My Journey to Wellness
If you are reading my story it is likely that you, or someone you love, have just been given the diagnosis of amyloidosis. As you have already discovered, this is a very rare and difficult to diagnose disease, so we are the fortunate to have an explanation for the symptoms we have suffered and an opportunity to treat the cause. We are the lucky ones.

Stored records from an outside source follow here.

/-- A record that a merge of the batch waits for is of a module that has left the torus (R273). -/
def peerLost (s : State) (p : Nat) (d : Bytes) (es : List BatchE) : Bool :=
  (allQueries es).any fun x => (otherSlots x.1.seq).any fun c =>
    !(s.partials.any (isRecord p x.1.seq (atLayer d) x.2.1 x.2.2.1 c))
      && chipLost s (fieldAt (peek s (x.1.seq.chipMap + 2 * c) 2) 0 2 % 32768)

/-- TILE_ATTNSTAT and TILE_FPSTAT of the members after a routine (R129, R287). -/
def setAttnStat (s : State) (ms : List Nat) (ws : List Work) (split mode : Nat) : State :=
  forEach (ms.mapIdx fun i t => (i, t)) s fun s x =>
    let mine := ws.filter fun w => w.member == x.1
    let pages := min 0xFFFF (sumN (mine.map (·.pages)))
    let live := maxN (mine.map (·.live)) - 1
    setFp (regSet s ⟨.tileAttnstat, x.2, 0⟩ (pages * 2 ^ 16 + split * 2 ^ 8 + live * 4 + mode)) x.2
      ((mine.map (·.flags)).foldl (· ||| ·) 0)

/-- A call of an attention routine by the whole group, with its descriptor checked (R274, R278). -/
def attnRow (p word op : Nat) (hit : Option TileId) (s : State)
    (body : State → Bytes → List BatchE → List Nat → State → State) : State :=
  match scratchCall s p word hit (descArg 112) with
  | (none, s) => s
  | (some ms, s) =>
    match libDesc s (nth 0 ms 0) 112 with
    | none => libFault s ms 0x03
    | some d =>
      if attnDescOk op d = false then libFault s ms 0x09
      else match loadBatch s p op d with
        | (.ok, none, t) => libFault t ms 0x09
        | (.ok, some es, t) => body s d es ms t
        | (a, _, t) => libEnd s t p ms a

/-- A write-out control block of a routine, from the first member's scratch (R105, R147). -/
def libWcb (s : State) (t off : Nat) : Option Bytes := if off % 8 = 0 ∧ off + 32 ≤ 0x8000 then some (scratch s t off 32) else none

/-- The page tables and pages of a batch read (R288): how the reads end, whether every entry was VALID. -/
def readCache (s : State) (p : Nat) (d : Bytes) (es : List BatchE) : Acc × Bool × State :=
  match readAll s p (pteRanges es) with
  | (.ok, s) =>
    if pagesValid s es = false then (.ok, false, s)
    else
      let r := readAll s p (cacheRanges s (atLayer d) es)
      (r.1, true, r.2)
  | (a, s) => (a, true, s)

/-- An entry without VALID is met when its page is reached (R278). -/
def badPage (s : State) (ms : List Nat) : State := newtFault s (nth 0 ms 0) 0x09 0 true

/-- The outputs of a batch: rows of O with their L (R261). -/
def writeOutputs (s : State) (p : Nat) (d w : Bytes) (es : List BatchE) (size : Nat) (grp : Bool)
    (roots : List ((BatchE × Nat × Nat × Nat) × Option Partial × Nat)) : Acc × List Work × State :=
  let rows := maxN (es.map fun e => e.row + e.count)
  let q := match es with | e :: _ => e.seq | [] => seqOf []
  let width := q.heads * q.qpk * q.d
  let out := roots.map fun x =>
    let (e, u, k, _) := x.1
    match x.2.1 with
    | none => ((e, u, k), (List.range q.d).map (fun i => ((e.row + u, k * q.d + i), Num.zero)), f32NegInf, 0, x.2.2)
    | some y =>
      let vs := y.o.map fun o => f32Div o y.s
      let lg := f32Log y.s
      let f := (y.o.zip vs).foldl (fun (f : Nat) (z : W32 × W32) => f ||| opFlag [z.1, y.s] z.2) (y.fl ||| opFlag [y.s] lg ||| opFlag [y.m, lg] (f32Add y.m lg))
      ((e, u, k), vs.mapIdx (fun i v => ((e.row + u, k * q.d + i), f32Val v)), f32Add y.m lg, f, x.2.2)
  let work := out.map fun x =>
    { member := mergeMember q size grp x.1.2.1 x.1.2.2, live := x.2.2.2.2
      flags := x.2.2.2.1 ||| (tensorOut s w (atO d) rows width x.2.1).2 : Work }
  let ls := if atL d = 2 ^ 64 - 1 then [] else
    out.map fun x => (atL d + ((x.1.1.row + x.1.2.1) * (q.heads * q.qpk) + x.1.2.2) * 4, leBytes 4 x.2.2.1.toNat)
  let r := writeRuns s (.step p) (partPrio s p) ((tensorOut s w (atO d) rows width (out.flatMap fun x => x.2.1)).1 ++ ls)
  (r.1, work, r.2)

/-- Records sent to the merging slot (R268 to R270). -/
def sendRecords (s : State) (p : Nat) (d : Bytes) (roots : List ((BatchE × Nat × Nat × Nat) × Option Partial)) : State :=
  forEach roots s fun s x =>
    let (e, u, k, _) := x.1
    let chip := fieldAt (peek s (e.seq.chipMap + 2 * atMerge d) 2) 0 2 % 32768
    let (tag, s) := newTag s
    let num := match (partAt s p).run with | some r => r.num | none => 0
    let r := sendMsg s { byPhys := false, dst := chip, cls := 0x24, part := p, prio := partPrio s p,
                         epoch := (partAt s p).epoch.toNat, tag := tag, payload := recordBytes e.seq (atLayer d) u k x.2 }
    match r.1 with
    | some st => failStep r.2 p st
    | none => { r.2 with partSent := r.2.partSent ++ [(BitVec.ofNat 32 tag, Fin.ofNat 16 p, num)] }

/-- The entries of a batch in the order of their dispatch: longer buckets first, in batch order within a bucket (R280). -/
def bucketOrder (es : List BatchE) : List BatchE :=
  sortBy (fun a b => decide (bucketOf (entryPages b).2 < bucketOf (entryPages a).2)) es

def attnFwdBody (p : Nat) (s0 : State) (d : Bytes) (es : List BatchE) (ms : List Nat) (s : State) : State :=
  match libWcb s (nth 0 ms 0) (fieldAt d 0x14 4) with
  | none => libFault s ms 0x03
  | some w =>
    if wcbOk w none = false then libFault s ms 0x09
    else
      match readCache s p d es with
      | (.ok, false, s) => badPage s ms
      | (.ok, true, s) =>
        let spread := es.filter fun e => e.seq.pos && decide (1 < e.seq.chips)
        match readAll s p (es.flatMap (queryRanges d) ++ spread.map fun e => (e.seq.chipMap, 2 * e.seq.chips)) with
        | (.ok, s) =>
          let size := ms.length
          let q := match es with | e :: _ => e.seq | [] => seqOf []
          let grp := grouped s p d q.heads size
          let level (e : BatchE) : Nat := splitLevel d es size (bucketOf (entryPages e).2)
          let merging := es.filter fun e => !e.seq.pos || e.seq.slot == atMerge d
          let sending := es.filter fun e => e.seq.pos && e.seq.slot != atMerge d
          let spreadHere := merging.filter fun e => e.seq.pos
          match recordsFor s p d spreadHere with
          | none => if peerLost s p d spreadHere then failStep s p stPeerLost else forEach ms s0 fun s t => parkAt s t .group
          | some (recs, held) =>
            let done_ := (allQueries es).map fun x => (x, evalQuery s d x.1 (level x.1) size grp x.2.1 x.2.2)
            let ws := done_.flatMap (fun x => x.2.2) ++ es.flatMap fun e => pageWork e (level e) size grp
            let of_ (l : List BatchE) := l.eraseDups.flatMap fun e => done_.filter fun x => x.1.1 == e
            let recsOf (x : BatchE × Nat × Nat × Nat) : List (Nat × Bytes) := ((recs.find? fun r => r.1 == x).map (·.2)).getD []
            let roots := (of_ merging).map fun x => (x.1, mergeSlots x.1.1 (recsOf x.1) x.2.1)
            match writeOutputs s p d w merging size grp roots with
            | (.ok, wo, s) =>
              let buckets := es.map fun e => bucketOf (entryPages e).2
              let split := if grp then 0 else splitLevel d es size (minN 15 buckets)
              let s := { s with partials := held }
              let s := setAttnStat s ms (ws ++ wo) split (if grp then 2 else 1)
              groupReturn (sendRecords s p d ((of_ (bucketOrder sending)).map fun x => (x.1, x.2.1))) ms
            | (a, _, s) => libEnd s0 s p ms a
        | (a, s) => libEnd s0 s p ms a
      | (a, _, s) => libEnd s0 s p ms a

def doAttnFwd (p : PartId) (hit : Option TileId) (s : State) : State := attnRow p.val 4 1 hit s (attnFwdBody p.val)

/-- ATTN_FWD: the function of R260, in either decode mode and over any spread of chips (R255 to R271, R279 to R281). -/
def execAttnFwd (p : RoutineCall) (s : State) : Res := done s (doAttnFwd p.part p.hit s)

def doPartialRecord (m : Bytes) (s : State) : State :=
  if s.fab.inbox.contains m = false ∨ msgClass m ≠ 0x24 then s
  else
    let s := takeMsg s m
    match msgRefused s m 0x24 true with
    | some st => refuse s m st
    | none => { s with partials := s.partials ++ [⟨Fin.ofNat 16 (msgPart m), msgPayload m⟩] }

/-- PARTIAL_RECORD: a record reaches the merging slot and is held until its sibling exists (R271, R272). -/
def execPartialRecord (m : Bytes) (s : State) : Res := done s (doPartialRecord m s)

The symptoms of this disease came many months, perhaps years before I received my diagnosis of primary amyloidosis, AL. The normal activities of my life had become more difficult. I was tired and had given up things that I loved, like skiing and hiking. My work as a dentist had become so tiring that I would just collapse in my chair at home at the end of my day. Months before my diagnosis, I noticed it was becoming increasingly difficult to walk any incline, and even at level I was becoming short of breath and dizzy. My sense of taste had changed and nothing tasted good. I had lost 25 lbs over the last year. I suffered from dysphagia, difficulty swallowing, yet none of the tests showed any cause. My vision had deteriorated and I was seeing double. The optometrist gave me a new prescription but nothing helped. I searched out a new general physician who listened to my symptoms ran tests and suspected I had had a heart attack as I showed an abnormal rhythm and an increased BNP (Brain neuro Peptide). I was sent to a cardiologist who did an echocardiogram, missed the enlarged heart and reported pristine vessels. Finally in March, 2009, I ended up in the emergency room with severe abdominal pain. The initial search for gallstones came back negative and they sent me home on pain medication only to have me return a day later with increased epigastric pain. I was admitted to St. Vincent's hospital where a team of gastroenterologists, hospitalists and neurologists ran tests exhaustively yet came up with nothing and planned to send me home. The night before discharge my troponin (cardiac) level increased and I was sent to the cardiac care unit for monitoring. Around midnight a brilliant young cardiologist, Dr. Sohn, came in to see me saying he had reviewed my chart (now extensive) and suggested I might have a rare disease, amyloidosis that had caused a buildup in my heart of amyloid proteins that had made my heart thick, conducting electricity poorly. I would need a heart biopsy for diagnosis. It was decided that I would be sent to Oregon Health Science University (OHSU) for this procedure.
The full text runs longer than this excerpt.